> **Task to carry out**
Across the entries, how many lines have the string "trans" in them? Reply with only a number.

(Stored entries)
-- ==== Sys2Proof/Machine/Bus.lean ====
section
/-! DEFINITION. The register accesses (20_memory.md R51 to R53) and the refused access (R52, R164). -/

namespace Sys2Proof.Machine

/-- Read of CMD (R40): 0. -/
def execRCmd (s : State) : Host.Outcome State Fault Refusal :=
  s.readData 0

/-- Read of ARG (R22). -/
def execRArg (s : State) : Host.Outcome State Fault Refusal :=
  s.readData s.block.arg

/-- Read of STATUS (R27). -/
def execRStatus (s : State) : Host.Outcome State Fault Refusal :=
  s.readData s.block.status.toWord

/-- Read of CRC_STATE (R24). -/
def execRCrcState (s : State) : Host.Outcome State Fault Refusal :=
  s.readData s.block.crcState

/-- Read of CRC_RESULT (R23). -/
def execRCrcResult (s : State) : Host.Outcome State Fault Refusal :=
  s.readData s.block.crcResult

/-- Read of BYTE_COUNT (R25). -/
def execRByteCount (s : State) : Host.Outcome State Fault Refusal :=
  s.readData s.block.byteCount

/-- Read of TYPE (R26). -/
def execRType (s : State) : Host.Outcome State Fault Refusal :=
  s.readData s.block.typeReg

/-- Read of offset 0x1C (R41): 0. -/
def execRReserved (s : State) : Host.Outcome State Fault Refusal :=
  s.readData 0

/-- Write of ARG (R22). -/
def execWArg (v : Word) (s : State) : Host.Outcome State Fault Refusal :=
  s.complete (s.block.setArg v) .written

/-- Write to STATUS (R53). -/
def execWStatus (_v : Word) (s : State) : Host.Outcome State Fault Refusal :=
  s.writeIgnored

/-- Write to CRC_STATE (R53). -/
def execWCrcState (_v : Word) (s : State) : Host.Outcome State Fault Refusal :=
  s.writeIgnored

/-- Write to CRC_RESULT (R53). -/
def execWCrcResult (_v : Word) (s : State) : Host.Outcome State Fault Refusal :=
  s.writeIgnored

/-- Write to BYTE_COUNT (R53). -/
def execWByteCount (_v : Word) (s : State) : Host.Outcome State Fault Refusal :=
  s.writeIgnored

/-- Write to TYPE (R53). -/
def execWType (_v : Word) (s : State) : Host.Outcome State Fault Refusal :=
  s.writeIgnored

/-- Write to offset 0x1C (R41, R53). -/
def execWReserved (_v : Word) (s : State) : Host.Outcome State Fault Refusal :=
  s.writeIgnored

/-- A malformed access (R52, R164): an error response, no state change. What the host does on it is the host's (log 5). -/
def execBusError (_a : Access) (s : State) : Host.Outcome State Fault Refusal :=
  s.complete s.block .busError

end Sys2Proof.Machine
end

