-- ==== Sys2Proof/Machine/Control.lean ====
section
/-! DEFINITION. The control commands and the illegal words (42_control.md R150 to R153). -/

namespace Sys2Proof.Machine

/-- NOP (R150): no register changes. -/
def execNop (s : State) : Host.Outcome State Fault Refusal :=
  s.command s.block

/-- CLEAR_STATUS (R152). -/
def execClearStatus (s : State) : Host.Outcome State Fault Refusal :=
  s.command s.block.clearErrors

/-- An illegal command word (R153): the CMD error (R163); the word is not recorded. -/
def execIllegal (_w : Word) (s : State) : Host.Outcome State Fault Refusal :=
  s.command (s.block.raise .cmd)

end Sys2Proof.Machine
end

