-- ==== Sys2Proof/Machine/Crc.lean ====
section
/-! DEFINITION. The CRC engine's commands (41_crc.md R126 to R131). -/

namespace Sys2Proof.Machine

/-- CRC_INIT (R126). -/
def execCrcInit (s : State) : Host.Outcome State Fault Refusal :=
  s.command ((s.block.setCrc Config.crcInit 0).setStatus
    { s.block.status with crcMatch := false, crcErr := false })

/-- CRC_FEED1 (R127): ARG[7:0]. -/
def execCrcFeed1 (s : State) : Host.Outcome State Fault Refusal :=
  s.command (s.block.feedBytes (argBytes s.block.arg 1))

/-- CRC_FEED2 (R128): ARG[15:8], then ARG[7:0]. -/
def execCrcFeed2 (s : State) : Host.Outcome State Fault Refusal :=
  s.command (s.block.feedBytes (argBytes s.block.arg 2))

/-- CRC_FEED3 (R129): ARG[23:16], ARG[15:8], ARG[7:0]. -/
def execCrcFeed3 (s : State) : Host.Outcome State Fault Refusal :=
  s.command (s.block.feedBytes (argBytes s.block.arg 3))

/-- CRC_FEED4 (R130): ARG[31:24] first. -/
def execCrcFeed4 (s : State) : Host.Outcome State Fault Refusal :=
  s.command (s.block.feedBytes (argBytes s.block.arg 4))

/-- CRC_CHECK (R131): all 32 bits of CRC_RESULT against ARG; a mismatch raises the CRC error (R162). -/
def execCrcCheck (s : State) : Host.Outcome State Fault Refusal :=
  s.command
    (if s.block.crcResult = s.block.arg then
      s.block.setStatus { s.block.status with crcMatch := true, crcErr := false }
    else s.block.raise .crc)

end Sys2Proof.Machine
end

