-- ==== Sys2Proof/Certificates/Slice0/Obligations.lean ====
section
/-! DEFINITION. The statements for the provers, from the numbered rules of spec/. A rule of the form "exec i s = next t" says at once that the instruction completes in every state, its result, and its frame: the record update names every field that changes. -/

open Sys2Proof Sys2Proof.Machine

/-! ### Encoding -/

/-- Decoding the access of a well-formed instruction gives it back (R70 to R77, R51, R52), with every operand. -/
def Obligations.DecodeOfEncode : Prop :=
  ∀ i : Instr, i.wf = true → decode (encode i) = .ok i

/-- Every access has one meaning: what it decodes to is well formed and encodes to that access, and every access of the window decodes to something (R76: decoding is total). -/
def Obligations.EncodeOfDecode : Prop :=
  (∀ (a : Access) (i : Instr), decode a = .ok i → encode i = a ∧ i.wf = true) ∧
    ∀ a : Access, (∃ i, decode a = .ok i) ↔ a.off < 32

/-- R76: the test on RSV comes first, then OPC selects one of ten commands, and every other word is illegal. -/
def Obligations.ExecuteSelectsByOpcode : Prop :=
  ∀ w : Word, decode ⟨.write 32 w, 0x00⟩ = .ok
    (if w.extractLsb' 8 24 ≠ 0 then .illegal w
     else if w.extractLsb' 0 8 = 0x00 then .nop
     else if w.extractLsb' 0 8 = 0x01 then .crcInit
     else if w.extractLsb' 0 8 = 0x02 then .crcFeed1
     else if w.extractLsb' 0 8 = 0x03 then .crcFeed2
     else if w.extractLsb' 0 8 = 0x04 then .crcFeed3
     else if w.extractLsb' 0 8 = 0x05 then .crcFeed4
     else if w.extractLsb' 0 8 = 0x06 then .crcCheck
     else if w.extractLsb' 0 8 = 0x07 then .typeCheck
     else if w.extractLsb' 0 8 = 0x08 then .typeFeed
     else if w.extractLsb' 0 8 = 0x09 then .clearStatus
     else .illegal w)

/-- R77: a written word is illegal exactly when RSV is not zero or OPC lies in 0x0A..0xFF; there are 2^32 - 10 such words; writing one raises the CMD error, and nothing else of the block changes. -/
def Obligations.IllegalWordsAreTheComplement : Prop :=
  (∀ w : Word, (∃ v, decode ⟨.write 32 w, 0x00⟩ = .ok (.illegal v)) ↔
      (w.extractLsb' 8 24 ≠ 0 ∨ 0x0A ≤ (w.extractLsb' 0 8).toNat)) ∧
    {w : Word | ∃ v, decode ⟨.write 32 w, 0x00⟩ = .ok (.illegal v)}.ncard = 2 ^ 32 - 10 ∧
    ∀ (w : Word) (s : State), (w.extractLsb' 8 24 ≠ 0 ∨ 0x0A ≤ (w.extractLsb' 0 8).toNat) →
      decode ⟨.write 32 w, 0x00⟩ = .ok (.illegal w) ∧
        exec (.illegal w) s = .next { s with
          block := { s.block with status := { s.block.status with cmdErr := true, lastErr := 3 } }
          response := some .written }

/-- Words written out from R75 and the map of R21 decode to the instruction they stand for. -/
def Obligations.SampleWordsDecode : Prop :=
  decode ⟨.write 32 0b00000000000000000000000000000000#32, 0x00⟩ = .ok .nop ∧
    decode ⟨.write 32 0b00000000000000000000000000000101#32, 0x00⟩ = .ok .crcFeed4 ∧
    decode ⟨.write 32 0b00000000000000000000000000001000#32, 0x00⟩ = .ok .typeFeed ∧
    decode ⟨.write 32 0x00000105#32, 0x00⟩ = .ok (.illegal 0x00000105) ∧
    decode ⟨.read 32, 0b10100⟩ = .ok .rByteCount ∧
    decode ⟨.write 32 0x52755374#32, 0b00100⟩ = .ok (.wArg 0x52755374) ∧
    decode ⟨.write 16 0x0001#16, 0x00⟩ = .ok (.busError ⟨.write 16 0x0001#16, 0x00⟩)

/-- R74, its formula, its order and its example. -/
def Obligations.ByteSelection : Prop :=
  (∀ (v : Word) (n i : Nat), byteN v n i = v.extractLsb' (8 * (n - 1 - i)) 8) ∧
    (∀ v : Word, byteN v 4 0 = v.extractLsb' 24 8 ∧ byteN v 4 3 = v.extractLsb' 0 8) ∧
    byteN 0x52755374 4 0 = 0x52 ∧ byteN 0x52755374 4 1 = 0x75 ∧ byteN 0x52755374 4 2 = 0x53 ∧
    byteN 0x52755374 4 3 = 0x74 ∧ byteN 0x52755374 2 0 = 0x53 ∧ byteN 0x52755374 2 1 = 0x74

/-- R55, R56: the ARG value equal to a big-endian u32 read from four wire bytes holds those bytes in wire order, feeding it as four bytes is feeding them one by one in that order, and the host emits them in that order again. -/
def Obligations.BigEndianWordFeedsInWireOrder : Prop :=
  ∀ (b0 b1 b2 b3 : Byte) (v : Word),
    v.toNat = ((b0.toNat * 256 + b1.toNat) * 256 + b2.toNat) * 256 + b3.toNat →
      argBytes v 4 = [b0, b1, b2, b3] ∧ wireBytes v = [b0, b1, b2, b3] ∧
      ∀ s : State, s.block.arg = v → ∃ t, exec .crcFeed4 s = .next t ∧
        t.block.crcState = feed (feed (feed (feed s.block.crcState b0) b1) b2) b3
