/-- Every instruction keeps the invariants of R46. -/
theorem Block.Consistent.blockAfter {b : Block} (h : b.Consistent) (i : Instr) :
    (blockAfter i b).Consistent := by
  cases i with
  | wArg v => exact h.congr rfl rfl
  | crcInit => exact (h.setCrcMatch false).congr rfl rfl
  | crcFeed1 | crcFeed2 | crcFeed3 | crcFeed4 => exact h.feedBytes _
  | crcCheck =>
    rcases blockAfter_crcCheck_cases b with ⟨-, he⟩ | ⟨-, he⟩
    · exact he ▸ h.setCrcMatch true
    · exact he ▸ h.raise .crc
  | typeCheck => exact h.checkType b.arg
  | typeFeed =>
    obtain ⟨m, he⟩ := blockAfter_typeFeed b
    exact he ▸ (h.checkType b.arg).feedBytes m
  | clearStatus => exact h.clearErrors
  | illegal w => exact h.raise .cmd
  | _ => exact h

/-- Every step but a loss of power keeps the invariants of R46. -/
theorem step_consistent {s t : State} (h : s.block.Consistent)
    (hpower : s.inputs.head? ≠ some .powerLoss) (hstep : step s = .next t) :
    t.block.Consistent := by
  rcases step_cases hstep with
    ⟨-, rfl⟩ | ⟨input, hin, he | ⟨-, he⟩ | rfl | ⟨a, i, -, -, he⟩⟩
  · exact h
  · exact he ▸ h
  · exact he ▸ Block.reset_consistent
  · exact absurd (by rw [hin]; rfl) hpower
  · exact he ▸ h.blockAfter i

/-- A step on an applied reset gives the registers their reset values (R180). -/
theorem step_reset_block {s t : State} (hin : s.inputs.head? = some (.reset true))
    (hstep : step s = .next t) : t.block = Block.reset := by
  obtain ⟨rest, hin⟩ := List.head?_eq_some_iff.mp hin
  rw [step_done (State.fetch_reset hin)] at hstep
  cases hstep
  rfl

/-- Settles O53: the operations of every instruction keep the invariants, and reset meets them. -/
theorem stepKeepsConsistent : Obligations.StepKeepsConsistent :=
  ⟨fun _ _ h hpower hstep => step_consistent h hpower hstep,
    fun _ _ hin hstep => step_reset_block hin hstep ▸ Block.reset_consistent⟩

end Sys2Proof.Machine

/-! PROOF. The layout of STATUS (10_state.md R27, R39). -/

namespace Sys2Proof.Machine

/-- A bit of STATUS is a bit of its fields laid side by side. -/
theorem Status.getLsbD_toWord (st : Status) (i : Nat) :
    st.toWord.getLsbD i =
      (0#12 ++ st.lastErr ++ 0#5 ++ BitVec.ofBool st.cmdErr ++ BitVec.ofBool st.crcErr
        ++ BitVec.ofBool st.crcMatch ++ BitVec.ofBool st.safeToCopy
        ++ BitVec.ofBool st.reservedValid ++ BitVec.ofBool st.publicBit
        ++ BitVec.ofBool st.critical ++ st.typeErrIdx ++ BitVec.ofBool st.typeErr
        ++ BitVec.ofBool st.typeValid).getLsbD i := rfl

theorem Status.toWord_flags (st : Status) :
    st.toWord.getLsbD 0 = st.typeValid ∧ st.toWord.getLsbD 1 = st.typeErr ∧
      st.toWord.getLsbD 4 = st.critical ∧ st.toWord.getLsbD 5 = st.publicBit ∧
      st.toWord.getLsbD 6 = st.reservedValid ∧ st.toWord.getLsbD 7 = st.safeToCopy ∧
      st.toWord.getLsbD 8 = st.crcMatch ∧ st.toWord.getLsbD 9 = st.crcErr ∧
      st.toWord.getLsbD 10 = st.cmdErr := by
  simp only [Status.getLsbD_toWord, BitVec.getLsbD_append]
  simp

theorem Status.toWord_typeErrIdx (st : Status) : st.toWord.extractLsb' 2 2 = st.typeErrIdx := by
  ext i hi
  simp only [BitVec.getElem_extractLsb', Status.getLsbD_toWord, BitVec.getLsbD_append]
  interval_cases i <;> simp

theorem Status.toWord_lastErr (st : Status) : st.toWord.extractLsb' 16 4 = st.lastErr := by
  ext i hi
  simp only [BitVec.getElem_extractLsb', Status.getLsbD_toWord, BitVec.getLsbD_append]
  interval_cases i <;> simp

/-- Bits 15:11 read as 0 (R39). -/
theorem Status.toWord_reserved_low (st : Status) : st.toWord.extractLsb' 11 5 = 0 := by
  ext i hi
  simp only [BitVec.getElem_extractLsb', Status.getLsbD_toWord, BitVec.getLsbD_append]
  interval_cases i <;> simp

/-- Bits 31:20 read as 0 (R39). -/
theorem Status.toWord_reserved_high (st : Status) : st.toWord.extractLsb' 20 12 = 0 := by
  ext i hi
  simp only [BitVec.getElem_extractLsb', Status.getLsbD_toWord, BitVec.getLsbD_append]
  interval_cases i <;> simp

/-- Settles O20: each field is the piece of the concatenation that its bits select. -/
theorem statusLayout : Obligations.StatusLayout := by
  intro st
  obtain ⟨h0, h1, h4, h5, h6, h7, h8, h9, h10⟩ := st.toWord_flags
  exact ⟨h0, h1, st.toWord_typeErrIdx, h4, h5, h6, h7, h8, h9, h10, st.toWord_reserved_low,
    st.toWord_lastErr, st.toWord_reserved_high⟩

end Sys2Proof.Machine

/-! PROOF. The registers at reset, along runs, and after each instruction (10_state.md R22 to R46). -/

namespace Sys2Proof.Machine

/-- Settles O52: at reset every field of STATUS and TYPE is 0. -/
theorem consistentAtReset : Obligations.ConsistentAtReset :=
  Block.reset_consistent

/-- A state whose registers meet R46 and to which no loss of power is still to come. -/
def State.ConsistentWithPower (s : State) : Prop :=
  s.block.Consistent ∧ .powerLoss ∉ s.inputs

theorem step_consistentWithPower (s t : State) (h : s.ConsistentWithPower)
    (hstep : step s = .next t) : t.ConsistentWithPower := by
  obtain ⟨hcons, hpower⟩ := h
  have hhead : s.inputs.head? ≠ some .powerLoss := fun hin =>
    hpower (List.mem_of_head? hin)
  refine ⟨step_consistent hcons hhead hstep, ?_⟩
  rcases step_cases hstep with ⟨-, rfl⟩ | ⟨input, hin, -⟩
  · exact hpower
  · rw [hin] at hpower
    exact fun hmem => hpower (List.mem_cons_of_mem _ hmem)

/-- Settles O54, by induction on the run: the invariants hold at reset and every step keeps them. -/
theorem reachableStatesAreConsistent : Obligations.ReachableStatesAreConsistent := by
  intro ins base k t hpower hrun
  obtain ⟨hcons, -⟩ :=
    runSteps_keeps step_consistentWithPower ⟨Block.reset_consistent, hpower⟩ hrun
  exact ⟨hcons, t.block.status.toWord_reserved_low, t.block.status.toWord_reserved_high⟩

/-- Settles O55: R46(b) in both directions, since the byte 0 is no letter. -/
theorem typeIsZeroUnlessValid : Obligations.TypeIsZeroUnlessValid := by
  refine ⟨by decide, fun b h => ⟨fun hne => ?_, fun hvalid hzero => ?_⟩⟩
  · by_contra hinvalid
    exact hne (h.invalidZero (Bool.eq_false_of_not_eq_true hinvalid))
  · have hletter := h.validLetters hvalid 0 (by decide)
    rw [hzero] at hletter
    exact absurd hletter (by decide)

/-- Settles O12: each read is a read of its register. -/
theorem readsAnswerTheRegister : Obligations.ReadsAnswerTheRegister := fun s =>
  ⟨s.readData_eq _, s.readData_eq _, s.readData_eq _, s.readData_eq _, s.readData_eq _,
    s.readData_eq _, s.readData_eq _, s.readData_eq _⟩

/-- Settles O14: both accesses decode, and every other instruction keeps ARG. -/
theorem argIsWrittenByTheHostOnly : Obligations.ArgIsWrittenByTheHostOnly := by
  refine ⟨decode_read32 (by decide) (by decide), fun v => ?_, fun s v => exec_eq (.wArg v) s,
    fun s => exec_eq .rArg s, fun i s t hother hexec => ?_, rfl⟩
  · exact decode_write32 v (by decide) (by decide)
  · rw [block_of_exec_next hexec, blockAfter_arg hother]

/-- Settles O18: what an instruction leaves and answers is a function of the registers. -/
theorem noHiddenState : Obligations.NoHiddenState := by
  intro i s s' t t' hblock hexec hexec'
  rw [exec_next hexec, exec_next hexec', hblock]
  exact ⟨rfl, rfl⟩

/-- Settles O22: every instruction completes, and LAST_ERR follows the error it raises. -/
theorem lastErrHoldsTheLatestCode : Obligations.LastErrHoldsTheLatestCode := fun i s =>
  ⟨_, exec_eq i s, blockAfter_lastErr i s.block⟩

/-- Settles O19: the operation of each instruction writes no register or field but those whose column lists it. -/
theorem registersChangeOnlyByTheirWriters : Obligations.RegistersChangeOnlyByTheirWriters := by
  intro i s t hexec
  rw [block_of_exec_next hexec]
  generalize s.block = b
  cases i with
  | crcCheck =>
    rcases blockAfter_crcCheck_cases b with ⟨-, he⟩ | ⟨-, he⟩
    · simp [he]
    · simp [he, Block.raise_crc]
  | typeCheck => simp [blockAfter, Block.checkType_frame]
  | typeFeed =>
    obtain ⟨m, he⟩ := blockAfter_typeFeed b
    simp [he, Block.checkType_frame]
  | clearStatus => simp [blockAfter, Block.clearErrors_eq]
  | illegal w => simp [blockAfter, Block.raise_cmd]
  | _ => simp [blockAfter]

end Sys2Proof.Machine

/-! PROOF. Decoding answers the instruction whose access it was given (30_encoding.md R70 to R77). -/

namespace Sys2Proof

/-- A command word is its RSV field over its OPC field (R75). -/
theorem word_eq_of_fields {w : Word} {n : Nat} (hrsv : w.extractLsb' 8 24 = 0)
    (hopc : (w.extractLsb' 0 8).toNat = n) : w = BitVec.ofNat 32 n := by
  have h0 : w.toNat / 2 ^ 8 % 2 ^ 24 = 0 := by
    simpa [Nat.shiftRight_eq_div_pow] using congrArg BitVec.toNat hrsv
  have h1 : w.toNat % 2 ^ 8 = n := by simpa using hopc
  apply BitVec.eq_of_toNat_eq
  rw [BitVec.toNat_ofNat]
  omega

theorem encode_decodeCmd (w : Word) : encode (decodeCmd w) = write32 0x00 w := by
  unfold decodeCmd
  split
  · rfl
  next hrsv =>
    split
    case h_11 => rfl
    all_goals
      next hopc => exact congrArg (write32 0x00) (word_eq_of_fields (not_not.mp hrsv) hopc).symm

theorem encode_of_decodeRead {off : Nat} {i : Instr} (h : decodeRead off = .ok i) :
    encode i = read32 off := by
  unfold decodeRead at h
  split at h <;> cases h <;> rfl

theorem encode_of_decodeWrite {off : Nat} {v : Word} {i : Instr} (h : decodeWrite off v = .ok i) :
    encode i = write32 off v := by
  unfold decodeWrite at h
  split at h
  case h_1 =>
    cases h
    exact encode_decodeCmd v
  all_goals cases h <;> rfl

/-- An access decodes to no other instruction than the one it is the access of (R76). -/
theorem encode_of_decode {a : Access} {i : Instr} (h : decode a = .ok i) : encode i = a := by
  have hoff := Machine.off_lt_of_decode_ok h
  cases hm : a.malformed with
  | true =>
    rw [Machine.decode_malformed hoff hm] at h
    cases h
    rfl
  | false =>
    obtain ⟨op, off⟩ := a
    simp only [Access.malformed, Bool.or_eq_false_iff, bne_eq_false_iff_eq] at hm
    obtain ⟨hwidth, halign⟩ := hm
    cases op with
    | read w =>
      cases hwidth
      exact encode_of_decodeRead ((Machine.decode_read32 hoff halign).symm.trans h)
    | write w v =>
      cases hwidth
      exact encode_of_decodeWrite ((Machine.decode_write32 v hoff halign).symm.trans h)

end Sys2Proof

namespace Sys2Proof.Machine

/-- Settles O21: a step that clears CMD_ERR ran CLEAR_STATUS, whose one access is the write of its opcode. -/
theorem cmdErrIsSticky : Obligations.CmdErrIsSticky := by
  refine ⟨fun w s => ⟨_, exec_eq (.illegal w) s, rfl⟩, fun i s t hclear hillegal hexec => ?_,
    fun s t hset hstep => ?_, rfl⟩
  · rw [block_of_exec_next hexec, blockAfter_cmdErr hclear hillegal]
  · rcases step_cases hstep with
      ⟨-, rfl⟩ | ⟨input, hin, he | ⟨rfl, -⟩ | rfl | ⟨a, i, rfl, hdec, he⟩⟩
    · exact .inl hset
    · exact .inl (he ▸ hset)
    · exact .inr (.inr (.inl (by rw [hin]; rfl)))
    · exact .inr (.inr (.inr (by rw [hin]; rfl)))
    · cases i with
      | clearStatus =>
        cases encode_of_decode hdec
        exact .inr (.inl (by rw [hin]; rfl))
      | illegal w => exact .inl (by rw [he]; rfl)
      | _ =>
        refine .inl ?_
        rw [he, blockAfter_cmdErr Instr.noConfusion (fun _ => Instr.noConfusion)]
        exact hset

end Sys2Proof.Machine

/-! PROOF. The CRC update is linear over xor, and four bytes lead from any CRC_STATE to any other (41_crc.md R121, R130). -/

namespace Sys2Proof.Machine

theorem feedBit_of_even {x : Word} (h : x.getLsbD 0 = false) : feedBit x = x >>> 1 := by
  simp only [feedBit, h, Bool.false_eq_true, if_false]

theorem feedBit_of_odd {x : Word} (h : x.getLsbD 0 = true) :
    feedBit x = (x >>> 1) ^^^ Config.crcPoly := by
  simp only [feedBit, h, if_true]

/-- A turn of the loop is linear over xor. -/
theorem feedBit_xor (x y : Word) : feedBit (x ^^^ y) = feedBit x ^^^ feedBit y := by
  have hbit : (x ^^^ y).getLsbD 0 = (x.getLsbD 0 ^^ y.getLsbD 0) := BitVec.getLsbD_xor
  cases hx : x.getLsbD 0 <;> cases hy : y.getLsbD 0 <;> rw [hx, hy] at hbit
  · rw [feedBit_of_even hx, feedBit_of_even hy, feedBit_of_even hbit,
      BitVec.ushiftRight_xor_distrib]
  · rw [feedBit_of_even hx, feedBit_of_odd hy, feedBit_of_odd hbit,
      BitVec.ushiftRight_xor_distrib, BitVec.xor_assoc]
  · rw [feedBit_of_odd hx, feedBit_of_even hy, feedBit_of_odd hbit,
      BitVec.ushiftRight_xor_distrib]
    ac_rfl
  · rw [feedBit_of_odd hx, feedBit_of_odd hy, feedBit_of_even hbit,
      BitVec.ushiftRight_xor_distrib]
    have : (x >>> 1 ^^^ Config.crcPoly) ^^^ (y >>> 1 ^^^ Config.crcPoly) =
        (x >>> 1 ^^^ y >>> 1) ^^^ (Config.crcPoly ^^^ Config.crcPoly) := by ac_rfl
    rw [this, BitVec.xor_self, BitVec.xor_zero]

> **Exercise solution**
2